▸ About this task:
Show all lines below holding the string "refl".

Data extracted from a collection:
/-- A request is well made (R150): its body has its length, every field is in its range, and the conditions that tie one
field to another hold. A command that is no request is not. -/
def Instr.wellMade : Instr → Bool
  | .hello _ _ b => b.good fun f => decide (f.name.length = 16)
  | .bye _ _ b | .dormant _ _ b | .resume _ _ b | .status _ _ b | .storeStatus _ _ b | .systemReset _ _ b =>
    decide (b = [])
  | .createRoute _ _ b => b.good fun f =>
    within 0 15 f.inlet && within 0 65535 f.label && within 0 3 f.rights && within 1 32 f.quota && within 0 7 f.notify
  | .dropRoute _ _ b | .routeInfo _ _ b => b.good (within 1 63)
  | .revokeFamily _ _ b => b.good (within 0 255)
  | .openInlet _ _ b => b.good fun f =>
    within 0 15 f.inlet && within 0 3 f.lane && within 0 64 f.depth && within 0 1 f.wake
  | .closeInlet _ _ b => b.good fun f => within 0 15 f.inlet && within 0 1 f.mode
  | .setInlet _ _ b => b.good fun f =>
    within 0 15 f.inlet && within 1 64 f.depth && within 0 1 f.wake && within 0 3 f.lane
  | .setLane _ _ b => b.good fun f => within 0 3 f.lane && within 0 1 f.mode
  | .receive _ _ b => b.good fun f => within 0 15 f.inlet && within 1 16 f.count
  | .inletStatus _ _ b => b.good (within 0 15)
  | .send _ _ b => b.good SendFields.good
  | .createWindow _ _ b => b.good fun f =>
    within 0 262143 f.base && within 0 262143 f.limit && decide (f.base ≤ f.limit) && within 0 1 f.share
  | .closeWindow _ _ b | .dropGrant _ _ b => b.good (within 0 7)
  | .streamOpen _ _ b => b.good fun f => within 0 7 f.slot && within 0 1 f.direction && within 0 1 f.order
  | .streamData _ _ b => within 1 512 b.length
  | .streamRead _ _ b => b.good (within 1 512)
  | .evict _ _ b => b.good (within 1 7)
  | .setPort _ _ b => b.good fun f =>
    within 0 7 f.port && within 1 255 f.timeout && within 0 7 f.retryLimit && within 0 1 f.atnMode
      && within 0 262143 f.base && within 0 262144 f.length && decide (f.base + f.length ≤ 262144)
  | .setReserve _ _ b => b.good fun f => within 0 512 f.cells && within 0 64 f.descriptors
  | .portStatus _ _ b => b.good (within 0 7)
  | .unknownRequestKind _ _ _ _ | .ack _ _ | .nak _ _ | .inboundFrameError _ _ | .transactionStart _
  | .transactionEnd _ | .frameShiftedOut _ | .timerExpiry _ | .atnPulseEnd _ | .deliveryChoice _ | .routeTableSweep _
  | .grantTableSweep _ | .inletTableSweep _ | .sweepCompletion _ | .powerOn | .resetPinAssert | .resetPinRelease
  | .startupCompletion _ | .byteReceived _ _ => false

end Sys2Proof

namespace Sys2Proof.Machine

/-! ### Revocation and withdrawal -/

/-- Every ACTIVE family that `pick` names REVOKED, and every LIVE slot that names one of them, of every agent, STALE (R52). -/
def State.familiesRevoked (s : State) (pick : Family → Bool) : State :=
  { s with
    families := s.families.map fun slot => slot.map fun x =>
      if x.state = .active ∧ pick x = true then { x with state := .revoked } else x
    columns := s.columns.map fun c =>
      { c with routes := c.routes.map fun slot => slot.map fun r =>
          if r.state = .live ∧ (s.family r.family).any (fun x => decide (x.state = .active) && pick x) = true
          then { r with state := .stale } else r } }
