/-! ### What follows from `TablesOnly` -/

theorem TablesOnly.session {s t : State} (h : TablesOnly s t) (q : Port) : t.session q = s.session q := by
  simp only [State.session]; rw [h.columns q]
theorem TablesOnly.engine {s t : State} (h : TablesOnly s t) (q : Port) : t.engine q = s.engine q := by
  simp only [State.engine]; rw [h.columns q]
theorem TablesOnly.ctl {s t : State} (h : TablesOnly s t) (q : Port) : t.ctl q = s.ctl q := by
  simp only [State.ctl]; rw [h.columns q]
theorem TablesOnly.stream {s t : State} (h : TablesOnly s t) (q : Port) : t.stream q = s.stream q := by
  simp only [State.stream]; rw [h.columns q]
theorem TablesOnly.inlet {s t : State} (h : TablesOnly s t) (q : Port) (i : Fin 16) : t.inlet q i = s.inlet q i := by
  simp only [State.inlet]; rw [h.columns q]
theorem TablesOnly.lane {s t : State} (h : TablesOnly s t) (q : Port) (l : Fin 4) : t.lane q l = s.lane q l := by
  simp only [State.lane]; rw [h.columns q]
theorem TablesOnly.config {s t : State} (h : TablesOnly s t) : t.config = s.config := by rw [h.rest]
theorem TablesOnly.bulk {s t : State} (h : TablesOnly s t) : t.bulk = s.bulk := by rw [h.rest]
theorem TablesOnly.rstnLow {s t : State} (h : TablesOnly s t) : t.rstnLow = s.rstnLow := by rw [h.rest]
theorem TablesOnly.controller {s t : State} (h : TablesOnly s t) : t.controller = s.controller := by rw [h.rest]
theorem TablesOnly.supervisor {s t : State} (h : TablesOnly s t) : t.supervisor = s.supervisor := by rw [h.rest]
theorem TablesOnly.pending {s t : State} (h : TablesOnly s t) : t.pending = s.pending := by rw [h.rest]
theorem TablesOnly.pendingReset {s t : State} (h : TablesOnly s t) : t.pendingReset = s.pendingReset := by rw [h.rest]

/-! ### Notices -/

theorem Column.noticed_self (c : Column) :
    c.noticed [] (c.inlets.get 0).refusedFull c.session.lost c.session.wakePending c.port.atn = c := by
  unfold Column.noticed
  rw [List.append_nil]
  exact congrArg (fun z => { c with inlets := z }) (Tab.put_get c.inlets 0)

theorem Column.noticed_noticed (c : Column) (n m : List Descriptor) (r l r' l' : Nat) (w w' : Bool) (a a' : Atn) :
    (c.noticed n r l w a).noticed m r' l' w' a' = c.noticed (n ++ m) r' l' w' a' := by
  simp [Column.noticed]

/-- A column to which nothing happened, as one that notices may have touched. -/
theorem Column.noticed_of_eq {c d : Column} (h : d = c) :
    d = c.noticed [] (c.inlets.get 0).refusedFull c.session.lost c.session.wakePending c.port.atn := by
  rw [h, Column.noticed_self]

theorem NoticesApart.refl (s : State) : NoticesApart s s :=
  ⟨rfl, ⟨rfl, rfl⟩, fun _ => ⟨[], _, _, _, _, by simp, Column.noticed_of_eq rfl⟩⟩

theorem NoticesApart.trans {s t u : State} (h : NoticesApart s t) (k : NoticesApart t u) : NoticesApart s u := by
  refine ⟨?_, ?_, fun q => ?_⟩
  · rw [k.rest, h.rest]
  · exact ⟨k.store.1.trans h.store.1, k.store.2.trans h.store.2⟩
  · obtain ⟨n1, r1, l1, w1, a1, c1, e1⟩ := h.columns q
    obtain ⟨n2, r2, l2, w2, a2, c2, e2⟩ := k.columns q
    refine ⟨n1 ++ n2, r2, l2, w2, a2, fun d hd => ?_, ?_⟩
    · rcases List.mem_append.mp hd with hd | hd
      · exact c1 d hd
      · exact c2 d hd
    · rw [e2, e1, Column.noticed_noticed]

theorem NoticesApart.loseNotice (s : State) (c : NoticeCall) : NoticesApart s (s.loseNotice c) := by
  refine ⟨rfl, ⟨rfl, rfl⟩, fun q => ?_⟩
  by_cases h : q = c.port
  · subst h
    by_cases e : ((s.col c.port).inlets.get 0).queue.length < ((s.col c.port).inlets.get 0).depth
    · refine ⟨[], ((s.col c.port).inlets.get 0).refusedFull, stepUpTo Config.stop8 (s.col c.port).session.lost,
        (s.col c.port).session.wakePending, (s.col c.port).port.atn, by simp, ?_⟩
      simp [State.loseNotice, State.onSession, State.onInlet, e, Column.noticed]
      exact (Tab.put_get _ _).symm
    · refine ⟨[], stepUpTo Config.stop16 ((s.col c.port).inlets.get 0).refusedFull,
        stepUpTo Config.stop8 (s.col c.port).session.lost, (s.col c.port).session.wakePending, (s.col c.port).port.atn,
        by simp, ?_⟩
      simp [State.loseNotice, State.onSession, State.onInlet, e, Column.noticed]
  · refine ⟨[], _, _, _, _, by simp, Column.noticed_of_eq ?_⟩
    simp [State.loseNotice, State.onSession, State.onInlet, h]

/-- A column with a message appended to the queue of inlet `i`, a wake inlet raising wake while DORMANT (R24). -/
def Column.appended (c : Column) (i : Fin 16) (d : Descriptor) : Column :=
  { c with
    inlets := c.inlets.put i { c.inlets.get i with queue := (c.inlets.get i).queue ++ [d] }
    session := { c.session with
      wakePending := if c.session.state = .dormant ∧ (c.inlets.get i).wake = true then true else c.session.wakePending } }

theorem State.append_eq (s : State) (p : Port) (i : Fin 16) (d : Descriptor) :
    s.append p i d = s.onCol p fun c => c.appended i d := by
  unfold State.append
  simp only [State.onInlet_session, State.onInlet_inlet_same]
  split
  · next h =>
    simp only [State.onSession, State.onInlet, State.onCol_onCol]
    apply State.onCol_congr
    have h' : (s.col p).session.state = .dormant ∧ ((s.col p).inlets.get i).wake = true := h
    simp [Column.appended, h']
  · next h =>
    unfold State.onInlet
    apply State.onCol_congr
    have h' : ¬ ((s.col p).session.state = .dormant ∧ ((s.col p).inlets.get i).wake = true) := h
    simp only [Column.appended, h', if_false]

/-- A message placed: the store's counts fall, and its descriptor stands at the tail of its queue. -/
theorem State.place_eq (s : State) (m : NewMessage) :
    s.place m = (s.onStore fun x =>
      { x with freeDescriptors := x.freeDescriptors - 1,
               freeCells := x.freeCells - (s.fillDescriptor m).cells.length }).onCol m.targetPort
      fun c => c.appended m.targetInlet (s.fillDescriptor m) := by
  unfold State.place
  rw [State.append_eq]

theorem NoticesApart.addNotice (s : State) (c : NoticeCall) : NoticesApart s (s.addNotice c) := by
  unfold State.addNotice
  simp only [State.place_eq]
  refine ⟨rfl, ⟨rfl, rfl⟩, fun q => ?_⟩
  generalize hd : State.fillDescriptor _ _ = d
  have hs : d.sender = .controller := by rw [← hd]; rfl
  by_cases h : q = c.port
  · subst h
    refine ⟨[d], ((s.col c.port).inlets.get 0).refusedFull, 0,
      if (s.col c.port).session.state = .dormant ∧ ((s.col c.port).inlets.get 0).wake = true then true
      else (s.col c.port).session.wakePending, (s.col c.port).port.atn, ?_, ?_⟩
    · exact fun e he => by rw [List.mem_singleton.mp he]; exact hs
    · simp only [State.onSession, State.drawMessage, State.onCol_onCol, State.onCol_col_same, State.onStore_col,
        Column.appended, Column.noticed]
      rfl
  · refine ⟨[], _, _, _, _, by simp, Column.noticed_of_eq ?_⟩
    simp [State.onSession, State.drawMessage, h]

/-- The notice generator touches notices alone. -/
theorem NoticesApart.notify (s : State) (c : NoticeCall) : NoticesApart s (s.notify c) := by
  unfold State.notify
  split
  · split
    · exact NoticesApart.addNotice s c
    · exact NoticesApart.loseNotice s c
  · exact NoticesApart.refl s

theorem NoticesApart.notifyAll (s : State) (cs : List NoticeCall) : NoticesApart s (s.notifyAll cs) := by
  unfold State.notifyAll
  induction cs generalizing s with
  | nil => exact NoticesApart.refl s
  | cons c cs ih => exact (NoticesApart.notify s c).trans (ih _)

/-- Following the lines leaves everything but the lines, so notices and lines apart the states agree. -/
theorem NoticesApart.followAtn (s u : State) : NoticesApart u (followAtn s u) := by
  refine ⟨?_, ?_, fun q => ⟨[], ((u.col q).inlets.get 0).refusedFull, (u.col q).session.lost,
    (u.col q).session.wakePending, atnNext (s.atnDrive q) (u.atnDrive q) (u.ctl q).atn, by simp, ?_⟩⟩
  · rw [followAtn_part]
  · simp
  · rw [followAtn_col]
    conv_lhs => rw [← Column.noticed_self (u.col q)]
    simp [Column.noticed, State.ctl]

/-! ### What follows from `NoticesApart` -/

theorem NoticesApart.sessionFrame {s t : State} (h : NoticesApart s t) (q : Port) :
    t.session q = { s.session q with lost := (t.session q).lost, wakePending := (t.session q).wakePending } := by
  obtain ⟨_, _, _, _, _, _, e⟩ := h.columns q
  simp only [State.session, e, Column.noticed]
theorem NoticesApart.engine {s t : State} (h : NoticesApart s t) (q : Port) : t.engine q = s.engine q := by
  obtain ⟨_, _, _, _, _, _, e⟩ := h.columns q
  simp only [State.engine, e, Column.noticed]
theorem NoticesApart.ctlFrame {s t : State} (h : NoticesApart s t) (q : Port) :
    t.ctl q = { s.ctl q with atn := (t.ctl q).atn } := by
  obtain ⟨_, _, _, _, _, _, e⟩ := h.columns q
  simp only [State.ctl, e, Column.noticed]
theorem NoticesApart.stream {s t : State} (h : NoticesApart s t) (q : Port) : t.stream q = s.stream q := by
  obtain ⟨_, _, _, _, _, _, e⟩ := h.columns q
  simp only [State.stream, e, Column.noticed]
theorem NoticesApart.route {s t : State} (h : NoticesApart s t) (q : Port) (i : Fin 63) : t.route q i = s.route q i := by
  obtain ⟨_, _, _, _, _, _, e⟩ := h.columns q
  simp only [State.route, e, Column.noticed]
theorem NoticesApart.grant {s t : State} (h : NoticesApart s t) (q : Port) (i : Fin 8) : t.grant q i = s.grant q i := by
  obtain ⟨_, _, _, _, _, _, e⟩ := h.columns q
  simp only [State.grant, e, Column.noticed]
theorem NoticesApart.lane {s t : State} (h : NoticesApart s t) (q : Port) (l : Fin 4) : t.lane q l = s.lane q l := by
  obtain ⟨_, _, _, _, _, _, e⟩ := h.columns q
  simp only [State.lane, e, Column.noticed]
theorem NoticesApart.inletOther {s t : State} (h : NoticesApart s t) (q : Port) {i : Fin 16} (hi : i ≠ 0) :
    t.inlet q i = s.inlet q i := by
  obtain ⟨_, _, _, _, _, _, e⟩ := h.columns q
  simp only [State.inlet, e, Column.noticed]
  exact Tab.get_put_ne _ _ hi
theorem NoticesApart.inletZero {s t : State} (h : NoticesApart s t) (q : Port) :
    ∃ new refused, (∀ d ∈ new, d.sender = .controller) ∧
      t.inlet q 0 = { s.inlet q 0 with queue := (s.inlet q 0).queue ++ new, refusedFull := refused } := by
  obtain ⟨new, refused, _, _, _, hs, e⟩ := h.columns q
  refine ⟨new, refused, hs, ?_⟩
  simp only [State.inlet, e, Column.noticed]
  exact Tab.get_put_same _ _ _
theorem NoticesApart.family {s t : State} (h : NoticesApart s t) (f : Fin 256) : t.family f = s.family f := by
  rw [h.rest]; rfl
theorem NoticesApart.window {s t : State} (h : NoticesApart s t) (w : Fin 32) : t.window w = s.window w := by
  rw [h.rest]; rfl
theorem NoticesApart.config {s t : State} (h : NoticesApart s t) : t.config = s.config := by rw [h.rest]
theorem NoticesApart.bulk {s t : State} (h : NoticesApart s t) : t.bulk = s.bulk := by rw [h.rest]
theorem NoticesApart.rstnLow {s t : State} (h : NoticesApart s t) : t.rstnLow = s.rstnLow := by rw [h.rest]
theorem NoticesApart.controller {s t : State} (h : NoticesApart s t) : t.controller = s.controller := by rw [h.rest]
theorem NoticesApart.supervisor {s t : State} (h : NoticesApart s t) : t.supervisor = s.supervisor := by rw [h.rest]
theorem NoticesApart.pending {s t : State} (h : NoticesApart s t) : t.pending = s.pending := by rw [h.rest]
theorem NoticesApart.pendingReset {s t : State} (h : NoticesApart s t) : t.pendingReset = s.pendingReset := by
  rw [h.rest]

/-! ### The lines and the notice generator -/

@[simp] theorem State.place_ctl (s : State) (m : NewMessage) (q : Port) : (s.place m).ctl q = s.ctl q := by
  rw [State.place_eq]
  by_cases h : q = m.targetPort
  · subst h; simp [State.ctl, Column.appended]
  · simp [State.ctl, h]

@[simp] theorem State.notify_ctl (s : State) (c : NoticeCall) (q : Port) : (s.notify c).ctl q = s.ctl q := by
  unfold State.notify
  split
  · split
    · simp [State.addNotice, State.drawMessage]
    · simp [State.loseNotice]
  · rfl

▸ Task solution:
theorem NoticesApart.refl (s : State) : NoticesApart s s :=
  · exact NoticesApart.refl s
  | nil => exact NoticesApart.refl s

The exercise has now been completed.